Task statement —
In the listing that follows, the range to quote begins at the line that has "command frames of this" and ends after the line that has "MB_EVENT bit 10 and"; quote it verbatim and add nothing.

▬▬▬▬▬▬

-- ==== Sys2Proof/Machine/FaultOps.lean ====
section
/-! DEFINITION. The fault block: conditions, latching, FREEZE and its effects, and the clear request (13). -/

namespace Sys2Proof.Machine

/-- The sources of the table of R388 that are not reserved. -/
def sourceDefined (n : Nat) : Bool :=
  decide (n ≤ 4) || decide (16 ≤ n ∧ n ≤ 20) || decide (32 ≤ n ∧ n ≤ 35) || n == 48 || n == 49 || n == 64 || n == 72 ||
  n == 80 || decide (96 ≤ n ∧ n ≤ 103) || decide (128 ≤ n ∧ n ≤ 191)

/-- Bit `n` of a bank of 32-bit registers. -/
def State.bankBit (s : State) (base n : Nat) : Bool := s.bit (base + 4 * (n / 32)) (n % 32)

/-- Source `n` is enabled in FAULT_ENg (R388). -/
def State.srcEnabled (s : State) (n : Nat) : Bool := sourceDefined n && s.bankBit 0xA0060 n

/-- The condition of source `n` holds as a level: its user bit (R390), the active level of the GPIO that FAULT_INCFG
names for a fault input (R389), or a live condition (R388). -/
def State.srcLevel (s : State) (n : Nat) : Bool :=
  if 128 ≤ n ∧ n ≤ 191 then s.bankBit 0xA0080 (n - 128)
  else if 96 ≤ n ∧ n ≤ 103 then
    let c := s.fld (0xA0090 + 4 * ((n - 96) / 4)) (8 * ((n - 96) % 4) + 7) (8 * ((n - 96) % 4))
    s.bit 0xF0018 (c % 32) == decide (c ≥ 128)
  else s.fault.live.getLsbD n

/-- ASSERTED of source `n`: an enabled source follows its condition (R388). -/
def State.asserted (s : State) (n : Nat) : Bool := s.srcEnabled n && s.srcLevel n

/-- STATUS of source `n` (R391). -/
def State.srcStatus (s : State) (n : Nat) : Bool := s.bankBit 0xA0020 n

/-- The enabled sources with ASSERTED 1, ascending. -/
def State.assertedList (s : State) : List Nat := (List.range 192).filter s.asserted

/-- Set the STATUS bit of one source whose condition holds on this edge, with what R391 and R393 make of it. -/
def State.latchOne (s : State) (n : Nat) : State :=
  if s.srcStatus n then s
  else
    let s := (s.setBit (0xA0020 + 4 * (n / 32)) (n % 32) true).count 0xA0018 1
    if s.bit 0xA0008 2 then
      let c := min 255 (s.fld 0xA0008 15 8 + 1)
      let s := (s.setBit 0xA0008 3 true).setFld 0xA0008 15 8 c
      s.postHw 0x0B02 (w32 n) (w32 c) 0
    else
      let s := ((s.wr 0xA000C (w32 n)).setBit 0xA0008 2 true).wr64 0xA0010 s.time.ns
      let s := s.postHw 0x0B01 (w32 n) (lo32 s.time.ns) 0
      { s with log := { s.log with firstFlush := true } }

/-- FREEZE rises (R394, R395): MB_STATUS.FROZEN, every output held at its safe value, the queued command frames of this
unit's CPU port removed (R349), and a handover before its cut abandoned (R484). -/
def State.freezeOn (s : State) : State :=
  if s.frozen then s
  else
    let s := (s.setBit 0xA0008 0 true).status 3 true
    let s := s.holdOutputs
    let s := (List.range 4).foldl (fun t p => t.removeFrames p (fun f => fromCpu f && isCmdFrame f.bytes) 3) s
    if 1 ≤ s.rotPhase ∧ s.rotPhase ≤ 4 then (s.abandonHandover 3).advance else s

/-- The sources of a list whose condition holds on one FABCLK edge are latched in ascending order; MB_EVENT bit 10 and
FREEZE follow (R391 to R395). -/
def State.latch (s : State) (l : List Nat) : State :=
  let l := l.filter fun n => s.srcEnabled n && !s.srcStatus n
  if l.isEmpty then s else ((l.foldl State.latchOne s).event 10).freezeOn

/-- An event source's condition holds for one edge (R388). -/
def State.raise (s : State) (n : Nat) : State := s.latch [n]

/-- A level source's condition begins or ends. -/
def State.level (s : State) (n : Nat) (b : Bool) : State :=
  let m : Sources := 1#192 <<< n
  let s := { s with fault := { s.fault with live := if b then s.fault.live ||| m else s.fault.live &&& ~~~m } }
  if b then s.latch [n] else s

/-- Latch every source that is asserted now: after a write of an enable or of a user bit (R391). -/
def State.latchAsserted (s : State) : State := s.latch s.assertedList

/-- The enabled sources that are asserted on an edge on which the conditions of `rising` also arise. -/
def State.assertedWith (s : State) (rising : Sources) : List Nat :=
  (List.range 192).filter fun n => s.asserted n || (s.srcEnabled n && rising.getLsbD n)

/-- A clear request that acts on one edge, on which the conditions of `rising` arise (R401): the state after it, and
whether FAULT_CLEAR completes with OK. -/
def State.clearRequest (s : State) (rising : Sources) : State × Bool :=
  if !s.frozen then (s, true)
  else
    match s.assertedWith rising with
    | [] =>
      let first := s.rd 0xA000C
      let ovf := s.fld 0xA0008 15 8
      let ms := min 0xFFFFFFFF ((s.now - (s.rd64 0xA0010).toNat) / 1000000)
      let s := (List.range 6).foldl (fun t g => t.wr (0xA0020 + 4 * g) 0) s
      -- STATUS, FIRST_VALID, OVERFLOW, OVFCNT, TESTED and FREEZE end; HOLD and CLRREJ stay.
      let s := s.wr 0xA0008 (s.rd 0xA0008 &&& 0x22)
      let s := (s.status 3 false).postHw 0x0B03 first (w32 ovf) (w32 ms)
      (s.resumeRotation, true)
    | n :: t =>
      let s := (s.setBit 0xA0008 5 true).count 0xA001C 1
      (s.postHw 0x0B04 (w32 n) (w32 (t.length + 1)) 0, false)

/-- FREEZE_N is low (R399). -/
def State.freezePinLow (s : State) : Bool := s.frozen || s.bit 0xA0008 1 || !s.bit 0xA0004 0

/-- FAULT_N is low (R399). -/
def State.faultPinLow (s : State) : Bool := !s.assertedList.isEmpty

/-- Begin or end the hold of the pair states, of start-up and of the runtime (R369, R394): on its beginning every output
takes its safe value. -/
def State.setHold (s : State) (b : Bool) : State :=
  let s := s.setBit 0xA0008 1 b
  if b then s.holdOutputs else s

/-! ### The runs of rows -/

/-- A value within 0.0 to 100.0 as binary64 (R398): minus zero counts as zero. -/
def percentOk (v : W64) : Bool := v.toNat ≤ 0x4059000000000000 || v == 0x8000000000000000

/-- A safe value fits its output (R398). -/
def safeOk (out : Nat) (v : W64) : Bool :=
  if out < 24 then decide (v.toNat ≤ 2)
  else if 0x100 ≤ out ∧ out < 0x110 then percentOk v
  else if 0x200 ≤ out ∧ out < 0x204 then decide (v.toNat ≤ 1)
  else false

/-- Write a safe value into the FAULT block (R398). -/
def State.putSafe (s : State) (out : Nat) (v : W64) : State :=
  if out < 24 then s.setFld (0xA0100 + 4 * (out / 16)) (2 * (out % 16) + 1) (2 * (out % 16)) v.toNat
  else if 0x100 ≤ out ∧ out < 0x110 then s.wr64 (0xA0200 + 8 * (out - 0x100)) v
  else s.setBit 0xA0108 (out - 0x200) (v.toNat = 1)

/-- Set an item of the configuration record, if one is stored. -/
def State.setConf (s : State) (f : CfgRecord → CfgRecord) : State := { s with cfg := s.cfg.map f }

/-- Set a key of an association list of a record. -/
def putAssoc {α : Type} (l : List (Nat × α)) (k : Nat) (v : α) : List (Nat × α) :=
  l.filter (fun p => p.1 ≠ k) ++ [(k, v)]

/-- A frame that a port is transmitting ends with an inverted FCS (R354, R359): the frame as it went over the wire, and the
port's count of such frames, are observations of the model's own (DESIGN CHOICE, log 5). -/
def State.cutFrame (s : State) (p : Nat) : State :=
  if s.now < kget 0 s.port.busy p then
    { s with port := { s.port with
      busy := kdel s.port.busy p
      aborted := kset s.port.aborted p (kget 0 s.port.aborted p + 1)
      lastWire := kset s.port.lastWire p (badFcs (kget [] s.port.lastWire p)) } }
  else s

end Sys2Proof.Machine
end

▬▬▬▬▬▬

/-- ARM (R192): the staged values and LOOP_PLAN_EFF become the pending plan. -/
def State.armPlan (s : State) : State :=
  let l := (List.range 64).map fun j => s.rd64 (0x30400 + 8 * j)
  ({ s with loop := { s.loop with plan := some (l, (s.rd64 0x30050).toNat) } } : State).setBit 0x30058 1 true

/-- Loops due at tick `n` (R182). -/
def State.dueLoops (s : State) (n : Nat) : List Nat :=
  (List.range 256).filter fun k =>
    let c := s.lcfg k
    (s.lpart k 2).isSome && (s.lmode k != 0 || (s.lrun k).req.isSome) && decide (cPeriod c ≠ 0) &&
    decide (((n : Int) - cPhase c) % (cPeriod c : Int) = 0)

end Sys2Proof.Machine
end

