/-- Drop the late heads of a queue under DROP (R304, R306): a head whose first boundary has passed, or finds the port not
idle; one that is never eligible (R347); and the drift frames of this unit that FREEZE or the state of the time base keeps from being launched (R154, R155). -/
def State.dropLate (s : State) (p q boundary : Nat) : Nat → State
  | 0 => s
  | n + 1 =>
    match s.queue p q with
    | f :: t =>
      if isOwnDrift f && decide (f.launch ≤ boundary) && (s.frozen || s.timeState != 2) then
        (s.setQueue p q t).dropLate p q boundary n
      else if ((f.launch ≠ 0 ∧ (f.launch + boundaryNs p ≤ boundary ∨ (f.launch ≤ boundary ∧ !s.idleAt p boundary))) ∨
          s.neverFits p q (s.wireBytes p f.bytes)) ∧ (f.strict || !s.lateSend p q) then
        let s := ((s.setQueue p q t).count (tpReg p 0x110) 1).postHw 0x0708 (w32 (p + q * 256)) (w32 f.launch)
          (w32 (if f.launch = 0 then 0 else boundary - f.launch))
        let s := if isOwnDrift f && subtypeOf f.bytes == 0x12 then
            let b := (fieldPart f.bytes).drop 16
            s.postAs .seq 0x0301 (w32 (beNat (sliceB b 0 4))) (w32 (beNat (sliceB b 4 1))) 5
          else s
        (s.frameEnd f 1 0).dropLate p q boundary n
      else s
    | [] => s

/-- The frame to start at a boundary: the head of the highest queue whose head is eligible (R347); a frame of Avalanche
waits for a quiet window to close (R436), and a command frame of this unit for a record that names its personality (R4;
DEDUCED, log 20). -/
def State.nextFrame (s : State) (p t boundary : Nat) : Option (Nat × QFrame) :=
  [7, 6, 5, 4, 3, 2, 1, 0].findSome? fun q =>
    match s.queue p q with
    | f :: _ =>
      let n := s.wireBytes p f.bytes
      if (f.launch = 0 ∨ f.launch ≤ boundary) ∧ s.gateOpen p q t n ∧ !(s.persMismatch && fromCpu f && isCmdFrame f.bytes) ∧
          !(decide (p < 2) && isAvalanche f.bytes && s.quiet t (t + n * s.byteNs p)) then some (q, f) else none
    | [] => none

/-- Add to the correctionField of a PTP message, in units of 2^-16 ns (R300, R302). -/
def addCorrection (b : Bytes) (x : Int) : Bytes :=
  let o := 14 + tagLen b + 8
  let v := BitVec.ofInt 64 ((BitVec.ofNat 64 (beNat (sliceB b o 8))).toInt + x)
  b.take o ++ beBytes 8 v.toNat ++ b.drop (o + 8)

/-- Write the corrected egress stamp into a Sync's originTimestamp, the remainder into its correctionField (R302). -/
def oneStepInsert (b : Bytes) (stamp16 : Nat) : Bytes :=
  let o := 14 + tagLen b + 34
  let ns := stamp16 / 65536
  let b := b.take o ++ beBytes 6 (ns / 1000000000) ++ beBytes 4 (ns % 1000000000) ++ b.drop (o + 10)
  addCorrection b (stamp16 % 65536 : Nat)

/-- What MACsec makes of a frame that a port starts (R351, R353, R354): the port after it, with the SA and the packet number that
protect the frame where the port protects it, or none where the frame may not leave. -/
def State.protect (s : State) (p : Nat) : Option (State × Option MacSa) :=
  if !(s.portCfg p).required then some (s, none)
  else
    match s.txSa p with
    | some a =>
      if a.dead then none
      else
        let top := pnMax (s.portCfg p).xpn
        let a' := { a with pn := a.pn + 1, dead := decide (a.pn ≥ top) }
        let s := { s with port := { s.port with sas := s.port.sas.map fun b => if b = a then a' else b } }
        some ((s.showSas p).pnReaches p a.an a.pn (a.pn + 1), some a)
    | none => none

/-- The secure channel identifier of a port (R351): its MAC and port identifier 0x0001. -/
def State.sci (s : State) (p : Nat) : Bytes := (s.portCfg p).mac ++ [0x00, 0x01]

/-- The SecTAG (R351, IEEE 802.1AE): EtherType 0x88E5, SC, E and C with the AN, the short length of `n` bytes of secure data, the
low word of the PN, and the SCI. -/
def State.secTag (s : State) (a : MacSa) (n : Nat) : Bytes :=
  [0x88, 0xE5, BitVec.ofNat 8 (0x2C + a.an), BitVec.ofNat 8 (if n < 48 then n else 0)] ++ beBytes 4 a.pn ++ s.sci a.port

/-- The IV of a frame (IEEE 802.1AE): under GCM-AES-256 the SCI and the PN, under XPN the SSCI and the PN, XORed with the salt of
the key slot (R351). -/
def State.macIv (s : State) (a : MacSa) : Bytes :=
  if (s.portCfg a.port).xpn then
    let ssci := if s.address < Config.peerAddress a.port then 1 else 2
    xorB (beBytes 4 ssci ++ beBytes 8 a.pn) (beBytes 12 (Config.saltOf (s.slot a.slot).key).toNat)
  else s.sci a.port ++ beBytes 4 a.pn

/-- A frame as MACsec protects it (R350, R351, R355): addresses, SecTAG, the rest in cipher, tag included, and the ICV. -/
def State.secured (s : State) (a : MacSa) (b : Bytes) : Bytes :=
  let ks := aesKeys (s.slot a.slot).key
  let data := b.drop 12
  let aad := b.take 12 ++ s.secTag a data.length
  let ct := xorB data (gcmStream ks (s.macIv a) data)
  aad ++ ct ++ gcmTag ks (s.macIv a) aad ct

▬▬▬▬▬▬

Response for this exercise —
/-- FREEZE rises (R394, R395): MB_STATUS.FROZEN, every output held at its safe value, the queued command frames of this
unit's CPU port removed (R349), and a handover before its cut abandoned (R484). -/
def State.freezeOn (s : State) : State :=
  if s.frozen then s
  else
    let s := (s.setBit 0xA0008 0 true).status 3 true
    let s := s.holdOutputs
    let s := (List.range 4).foldl (fun t p => t.removeFrames p (fun f => fromCpu f && isCmdFrame f.bytes) 3) s
    if 1 ≤ s.rotPhase ∧ s.rotPhase ≤ 4 then (s.abandonHandover 3).advance else s

/-- The sources of a list whose condition holds on one FABCLK edge are latched in ascending order; MB_EVENT bit 10 and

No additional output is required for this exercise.